[Exercise instructions]
Every line in the listing below from the one with "rw [dif_neg (by omega), dif_pos" through the one with "(by simp; omega)]" is to be reproduced exactly, both ends included; leave out the rest.

[Excerpted data]
-- ==== Sys2Proof/Laws/Ops.lean ====
section
/-!
SUPPORT. The shared operations: registers, flags, skips, the call stack, keys, breakpoints, and the sprite positions.
-/

namespace Sys2Proof.Machine

/-! ### Registers -/

@[simp] theorem State.v_setV (s : State) (r q : RegNum) (b : Byte) :
    (s.setV r b).v q = if q = r then b else s.v q := by
  simp only [State.v, State.setV, Vector.getElem_set, Fin.val_eq_val]
  split_ifs <;> first | rfl | simp_all

/-- Two states with the same register file read the same registers. -/
theorem State.v_congr {s t : State} (h : t.registers = s.registers) (r : RegNum) : t.v r = s.v r := by
  simp [State.v, h]

@[simp] theorem State.v_setFlag (s : State) (c : Bool) (q : RegNum) :
    (s.setFlag c).v q = if q = 15 then flagByte c else s.v q := State.v_setV s vf q _

@[simp] theorem flagByte_toNat (c : Bool) : (flagByte c).toNat = if c then 1 else 0 := by cases c <;> rfl

/-- Everything the two statements of a flag-writing instruction do to the registers (41_alu.md R84). -/
theorem State.v_flagThenResult (s : State) (x y q : RegNum) (flag : Byte → Byte → Bool) (result : Byte → Byte → Byte) :
    (s.flagThenResult x y flag result).v q =
      let f := flagByte (flag (s.v x) (s.v y))
      if q = x then result (if x = 15 then f else s.v x) (if y = 15 then f else s.v y)
      else if q = 15 then f else s.v q := by
  simp [State.flagThenResult]

theorem fillRegisters_getElem (v : Vector Byte 16) (k : Nat) (bs : List Byte) (j : Nat) (hj : j < 16) :
    (fillRegisters v k bs)[j] = if h : k ≤ j ∧ j - k < bs.length then bs[j - k] else v[j] := by
  induction bs generalizing v k with
  | nil => simp [fillRegisters]
  | cons b bs ih =>
    rw [fillRegisters, ih]
    rcases Nat.lt_trichotomy j k with h | h | h
    · rw [dif_neg (by omega), dif_neg (by omega)]
      rw [Vector.getElem_setIfInBounds, if_neg (by omega)]
    · subst h
      rw [dif_neg (by omega), dif_pos (by simp)]
      simp
    · by_cases hlt : j - (k + 1) < bs.length
      · rw [dif_pos ⟨by omega, hlt⟩, dif_pos ⟨by omega, by simp; omega⟩]
        simp [show j - k = (j - (k + 1)) + 1 by omega]
      · rw [dif_neg (by omega), dif_neg (by simp; omega)]
        rw [Vector.getElem_setIfInBounds, if_neg (by omega)]

/-- The registers Fx55 stores, one by one (42_index_memory.md R90). -/
theorem State.registersUpTo_length (s : State) (x : RegNum) : (s.registersUpTo x).length = x.val + 1 := by
  simp [State.registersUpTo]

theorem State.registersUpTo_getElem (s : State) (x : RegNum) (k : Nat) (h : k < (s.registersUpTo x).length) :
    (s.registersUpTo x)[k] = s.v ⟨k, by have := s.registersUpTo_length x; omega⟩ := by
  simp [State.registersUpTo, State.v]

/-! ### Control -/

/-- All a call can do (40_flow.md R66, 60_exceptions.md R124, R125). -/
theorem State.pushAndGo_cases (s : State) (a : Word) :
    (∃ h : s.sp.val < 16, s.pushAndGo a =
        { s with stack := s.stack.set s.sp.val s.pc, sp := ⟨s.sp.val + 1, by omega⟩, pc := a }) ∨
      (s.sp.val = 16 ∧ s.pushAndGo a = s.raise .stackOverflow) := by
  by_cases h : s.sp.val < 16
  · exact .inl ⟨h, by simp [State.pushAndGo, h]⟩
  · exact .inr ⟨by omega, by simp [State.pushAndGo, h]⟩

/-- All a return can do (40_flow.md R64, 60_exceptions.md R124, R126). -/
theorem State.popAndGo_cases (s : State) :
    (∃ h : 0 < s.sp.val, s.popAndGo =
        { s with sp := ⟨s.sp.val - 1, by omega⟩, pc := s.stack[s.sp.val - 1] }) ∨
      (s.sp.val = 0 ∧ s.popAndGo = s.raise .stackUnderflow) := by
  by_cases h : 0 < s.sp.val
  · exact .inl ⟨h, by simp [State.popAndGo, h]⟩
  · exact .inr ⟨by omega, by simp [State.popAndGo, h]⟩

/-! ### Keys -/

/-- What the key scan of Fx0A answers (44_timer_key.md R100). -/
theorem State.leastKey_eq_some (s : State) (k : Nat) :
    s.leastKey = some k ↔ s.keyHeld k = true ∧ ∀ j < k, s.keyHeld j = false := by
  have hk : s.keyHeld k = true → k < 16 := by
    intro h; by_contra hc; simp [State.keyHeld, hc] at h
  unfold State.leastKey
  rw [List.find?_eq_some_iff_getElem]
  constructor
  · rintro ⟨h, i, hi, hik, hj⟩
    simp only [List.getElem_range] at hik hj
    subst hik
    exact ⟨h, fun j hji => by simpa using hj j hji⟩
  · rintro ⟨h, hj⟩
    exact ⟨h, k, by simpa using hk h, by simp, fun j hjk => by simp [hj j hjk]⟩

theorem State.leastKey_eq_none (s : State) : s.leastKey = none ↔ ∀ k, s.keyHeld k = false := by
  unfold State.leastKey
  rw [List.find?_eq_none]
  constructor
  · intro h k
    by_cases hk : k < 16
    · simpa using h k (by simpa using hk)
    · simp [State.keyHeld, hk]
  · intro h k _
    simp [h k]

theorem State.keyHeld_setKey (s : State) (k : Fin 16) (d : Bool) (j : Nat) :
    (s.setKey k d).keyHeld j = if j = k.val then d else s.keyHeld j := by
  unfold State.keyHeld
  by_cases hj : j < 16
  · simp only [hj, dif_pos, State.setKey_keys, Vector.getElem_set]
    split_ifs <;> first | rfl | omega
  · rw [dif_neg hj, dif_neg hj, if_neg (by omega)]

/-! ### Breakpoints -/

@[simp] theorem Breakpoints.mem_add (bp : Breakpoints) (a b : Word) :
    b ∈ Breakpoints.add bp a ↔ b = a ∨ b ∈ bp := by
  induction bp with
  | nil => simp [Breakpoints.add]
  | cons c bp ih =>
    unfold Breakpoints.add
    split_ifs with h1 h2
    · subst h1; simp
    · simp
    · simp [ih]; tauto

@[simp] theorem Breakpoints.mem_remove (bp : Breakpoints) (a b : Word) :
    b ∈ Breakpoints.remove bp a ↔ b ∈ bp ∧ b ≠ a := by
  simp [Breakpoints.remove]

theorem Breakpoints.wf_add {bp : Breakpoints} (h : Breakpoints.wf bp) (a : Word) :
    Breakpoints.wf (Breakpoints.add bp a) := by
  induction bp with
  | nil => simp [Breakpoints.add, Breakpoints.wf]
  | cons c bp ih =>
    have hc := List.pairwise_cons.mp h
    unfold Breakpoints.add
    split_ifs with h1 h2
    · exact h
    · refine List.pairwise_cons.mpr ⟨?_, h⟩
      intro b hb
      rcases List.mem_cons.mp hb with rfl | hb
      · exact h2
      · exact lt_trans h2 (hc.1 b hb)
    · refine List.pairwise_cons.mpr ⟨?_, ih hc.2⟩
      intro b hb
      rcases (Breakpoints.mem_add bp a b).mp hb with rfl | hb
      · have : ¬ c.toNat = b.toNat := fun h => h1 (BitVec.eq_of_toNat_eq h.symm)
        omega
      · exact hc.1 b hb

theorem Breakpoints.wf_remove {bp : Breakpoints} (h : Breakpoints.wf bp) (a : Word) :
    Breakpoints.wf (Breakpoints.remove bp a) := h.filter _

/-! ### Sprites -/

theorem mem_rowPixels (ox oy : Byte) (row : Nat) (b : Byte) (q : Fin 64 × Fin 32) :
    q ∈ rowPixels ox oy row b ↔
      ∃ col < 8, spriteBit b col = true ∧ q = (pixelColumn ox col, pixelRow oy row) := by
  simp only [rowPixels, List.mem_map, List.mem_filter, List.mem_range]
  constructor
  · rintro ⟨col, ⟨h1, h2⟩, rfl⟩; exact ⟨col, h1, h2, rfl⟩
  · rintro ⟨col, h1, h2, rfl⟩; exact ⟨col, ⟨h1, h2⟩, rfl⟩

theorem mem_spritePixels (m : Memory) (addr : Word) (ox oy : Byte) (n : Nat) (q : Fin 64 × Fin 32) :
    q ∈ spritePixels m addr ox oy n ↔
      ∃ row < n, ∃ col < 8, spriteBit (Memory.read m (addr.toNat + row)) col = true ∧
        q = (pixelColumn ox col, pixelRow oy row) := by
  simp [spritePixels, List.mem_flatMap, mem_rowPixels]

/-- Within one sprite of at most 32 rows no pixel is visited twice (43_display.md R96 (2)). -/
theorem nodup_spritePixels (m : Memory) (addr : Word) (ox oy : Byte) (n : Nat) (hn : n ≤ 32) :
    (spritePixels m addr ox oy n).Nodup := by
  unfold spritePixels
  rw [List.nodup_flatMap]
  constructor
  · intro row _
    unfold rowPixels
    refine List.Nodup.map_on ?_ (List.nodup_range.filter _)
    intro c hc d hd h
    have hc := (List.mem_filter.mp hc).1
    have hd := (List.mem_filter.mp hd).1
    rw [List.mem_range] at hc hd
    have := congrArg (fun p => p.1.val) h
    simp only [pixelColumn, Fin.ofNat] at this
    omega
  · refine List.Pairwise.imp_of_mem ?_ (List.nodup_range (n := n))
    intro r q hr hq hne p hp hp'
    rw [List.mem_range] at hr hq
    obtain ⟨c, _, _, rfl⟩ := (mem_rowPixels _ _ _ _ _).mp hp
    obtain ⟨d, _, _, h⟩ := (mem_rowPixels _ _ _ _ _).mp hp'
    have := congrArg (fun p => p.2.val) h
    simp only [pixelRow, Fin.ofNat] at this
    omega

end Sys2Proof.Machine
end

[Solution below]
      rw [dif_neg (by omega), dif_pos (by simp)]
      simp
    · by_cases hlt : j - (k + 1) < bs.length
      · rw [dif_pos ⟨by omega, hlt⟩, dif_pos ⟨by omega, by simp; omega⟩]
        simp [show j - k = (j - (k + 1)) + 1 by omega]
      · rw [dif_neg (by omega), dif_neg (by simp; omega)]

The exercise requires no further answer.